Commandant: Vehicle Modernization Key to Marine Corps' Future

By Dan Parsons
The commandant of the Marine Corps has a grand vision for the service as it moves out of Afghanistan and refocuses on its old haunts in the western Pacific, the sight of its greatest battles and a spiritual “home” for the ship-to-shore fighting force.
After a decade of landlocked combat, it will take an ambitious and expensive vehicle upgrade and modernization program to get the Marine Corps back on its sea legs. With a carefully timed acquisition strategy, Marine buyers have decided to scrap an all-out assault on the “huge mountain” of procurement needs in favor of incremental steps, Gen. James F. Amos told reporters Aug. 23.
“One of the pillars of readiness is modernization,” Amos said. “You can’t just continue to hold yourself back trying to be the most frugal force. What you have to be able to do is some modernization … the question is the balance and what’s good enough.”
Programs are in the works to replace nearly every vehicle in the Marine Corps’ ship-to-shore fleet, as well as its Humvees and fighter jets. All these needs created the mountain of requirements that Amos said the Marine Corps would never be able to afford. Flattened out and sequenced, Amos believes the Marine Corps’ vehicle needs can be covered with the $2.9 billion it annually spends on procurement, just 12 percent of its total budget.
“That mountain of requirements that were unaffordable … we’ve spread that out to where it is affordable,” he said.
Recognizing the tight fiscal environment, Marines will have to make do with some of what they have. An unspecified number of assault amphibious vehicles will undergo a service life extension program and be reintroduced into the fleet, Amos said. 

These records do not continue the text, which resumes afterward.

-- ==== Sys2Proof/Laws/Memory.lean ====
section
/-! SUPPORT. Laws of HBM: the canonical form is kept by every memory operation, a read gives what was written, and a write leaves every
other byte. -/

namespace Sys2Proof.Machine

/-- Every address of a list of cells lies below a bound. -/
def cellsBelow (b : Nat) (c : List Host.Cell) : Prop := ∀ p ∈ c, p.1 < b

theorem cellsWf_mono {fills : List Fill} {lo hi : Nat} {c : List Host.Cell} (h : lo ≤ hi) (w : cellsWf fills hi c = true) :
    cellsWf fills lo c = true := by
  cases c with
  | nil => rfl
  | cons p t =>
    obtain ⟨k, v⟩ := p
    simp only [cellsWf, Bool.and_eq_true, decide_eq_true_eq] at w ⊢
    exact ⟨⟨by omega, w.1.2⟩, w.2⟩

theorem cellsWf_append {fills : List Fill} {lo m : Nat} {xs ys : List Host.Cell} (hx : cellsWf fills lo xs = true)
    (hb : cellsBelow m xs) (hm : lo ≤ m) (hy : cellsWf fills m ys = true) : cellsWf fills lo (xs ++ ys) = true := by
  induction xs generalizing lo with
  | nil => exact cellsWf_mono hm hy
  | cons p t ih =>
    obtain ⟨k, v⟩ := p
    simp only [List.cons_append, cellsWf, Bool.and_eq_true, decide_eq_true_eq] at hx ⊢
    refine ⟨hx.1, ih hx.2 (fun q hq => hb q (List.mem_cons_of_mem _ hq)) ?_⟩
    have := hb (k, v) List.mem_cons_self
    simpa using this

theorem cellsWf_filter {fills : List Fill} {lo : Nat} {c : List Host.Cell} (f : Host.Cell → Bool) (w : cellsWf fills lo c = true) :
    cellsWf fills lo (c.filter f) = true := by
  induction c generalizing lo with
  | nil => rfl
  | cons p t ih =>
    obtain ⟨k, v⟩ := p
    simp only [cellsWf, Bool.and_eq_true, decide_eq_true_eq] at w
    by_cases h : f (k, v)
    · simp only [List.filter_cons_of_pos h, cellsWf, Bool.and_eq_true, decide_eq_true_eq]
      exact ⟨w.1, ih w.2⟩
    · simp only [List.filter_cons_of_neg h]
      exact cellsWf_mono (by omega) (ih w.2)

theorem cellsWf_from {fills : List Fill} {lo b : Nat} {c : List Host.Cell} (w : cellsWf fills lo c = true) (h : ∀ p ∈ c, b ≤ p.1) :
    cellsWf fills b c = true := by
  cases c with
  | nil => rfl
  | cons p t =>
    obtain ⟨k, v⟩ := p
    simp only [cellsWf, Bool.and_eq_true, decide_eq_true_eq] at w ⊢
    exact ⟨⟨h (k, v) List.mem_cons_self, w.1.2⟩, w.2⟩

theorem freshCells_wf (fills : List Fill) (a : Nat) (data : List Byte) : cellsWf fills a (freshCells fills a data) = true := by
  induction data generalizing a with
  | nil => rfl
  | cons b t ih =>
    unfold freshCells
    split
    · exact cellsWf_mono (by omega) (ih (a + 1))
    · rename_i h
      simp only [cellsWf, Bool.and_eq_true, decide_eq_true_eq]
      exact ⟨⟨le_refl _, h⟩, ih (a + 1)⟩

theorem freshCells_below (fills : List Fill) (a : Nat) (data : List Byte) : cellsBelow (a + data.length) (freshCells fills a data) := by
  induction data generalizing a with
  | nil => intro p hp; simp [freshCells] at hp
  | cons b t ih =>
    intro p hp
    unfold freshCells at hp
    have := ih (a + 1)
    split at hp
    · have := this p hp
      simp only [List.length_cons]
      omega
    · rcases List.mem_cons.mp hp with rfl | hp
      · simp
      · have := this p hp
        simp only [List.length_cons]
        omega

/-- Cells spliced between those below and those above a range. -/
theorem spliceCells_wf {fills : List Fill} {c mid : List Host.Cell} {a n : Nat} (w : cellsWf fills 0 c = true)
    (hm : cellsWf fills a mid = true) (hb : cellsBelow (a + n) mid) : cellsWf fills 0 (spliceCells c a n mid) = true := by
  unfold spliceCells
  rw [List.append_assoc]
  refine cellsWf_append (m := a) (cellsWf_filter _ w) ?_ (Nat.zero_le _) ?_
  · intro p hp
    simpa using (List.mem_filter.mp hp).2
  · refine cellsWf_append (m := a + n) hm hb (by omega) ?_
    refine cellsWf_from (cellsWf_filter _ w) ?_
    intro p hp
    simpa using (List.mem_filter.mp hp).2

New acquisition of ground vehicles will occur in three phases  — Joint Light Tactical Vehicle to replace Humvees, followed by the Amphibious Combat Vehicle, then the Marine Personnel Carrier.
The JLTV program reached a major milestone Aug. 22 when three engineering, manufacturing and development contracts were awarded. The Marine Corps is committed to buying at least 5,000 of those vehicles, then shifting to other platforms to diversify its fleet.
ACV is essentially a rebirth of the Expeditonary Fighting Vehicle program that was voluntarily scuttled last year. Engineers are at work honing the requirements for what will eventually be an armed heavy tracked vehicle capable of carrying a squad of Marines. An analysis of alternatives has been completed and plans are to release a request for proposals to industry sometime this fall, but Amos gave no specific date.
The Marine Personnel Carrier, which will bought after ACV, will be a medium-weight wheeled vehicle for transporting Marines once ashore. The three vehicles make up the Marine Corps’ tactical ground mobility fleet.
“We can do that, but we’re going to manage it with a real sense of frugality,” he said. “It allows us to live within our means, which are kind of the rules of the road right now.”
One program will ramp down as another enters engineering, manufacturing and development, he said. Each has to contend also with development and procurement of the F-35B Joint Strike Fighter. Amos was known to micromanage that program when he became commandant in an attempt to pull it from floundering in cost overruns and development delays. Less hands-on now, he meets with the JSF program office quarterly and believes "the airplane is progressing well."
All of those vehicles fit into a strategy that requires the Marine Corps to be able to deliver 12 battalions ashore anywhere in the world, then be able to maneuver and resupply them, Amos said. Whether in a combat situation or a humanitarian crisis, Marines will most likely be going ashore next in the western Pacific, Amos said.
All these plans are predicated on sequestration not happening, he stressed. If those across-the-board cuts go through, then these plans would be on hold.
Fresh off a two-week trip touring Marine Corps installations in the Pacific, Amos is convinced it will again be his service’s “home” once the war in Afghanistan is over. “The Pacific is the Marine Corps’ backyard,” Amos said. “We kind of cut our teeth there in the early part of the last century, so it’s familiar territory for us.”
It is also a region that loses 70,000 people a year to natural disasters and suffers political and military tension. “We consider that to be one of our missions,” if called upon to assist in a natural disaster, Amos said.
There eventually will be 22,000 Marines stationed west of Hawaii, Amos said. Locations include: Okinawa and Iwakuni in Japan; Guam; Darwin, Australia; South Korea; and on Navy amphibious assault ships throughout the region. He visited the Philippines during his trip to see if there are opportunities to cooperate with Marine Corps counterparts there.
With 40 percent of the service’s equipment tied up in Afghanistan, the transition will be a massive undertaking, especially as it shrinks from 202,000 troops to 182,000 as mandated by budget cuts. It will be a transition more viscerally for young Marines who have known nothing but combat in Iraq and Afghanistan, Amos said.
More than 70 percent of the overall force has seen combat in one or both of those wars. Only the oldest enlisted men have ever seen the Marine Corps’ more traditional realm at sea, Amos said. “There is a sense of kind of going home,” he added.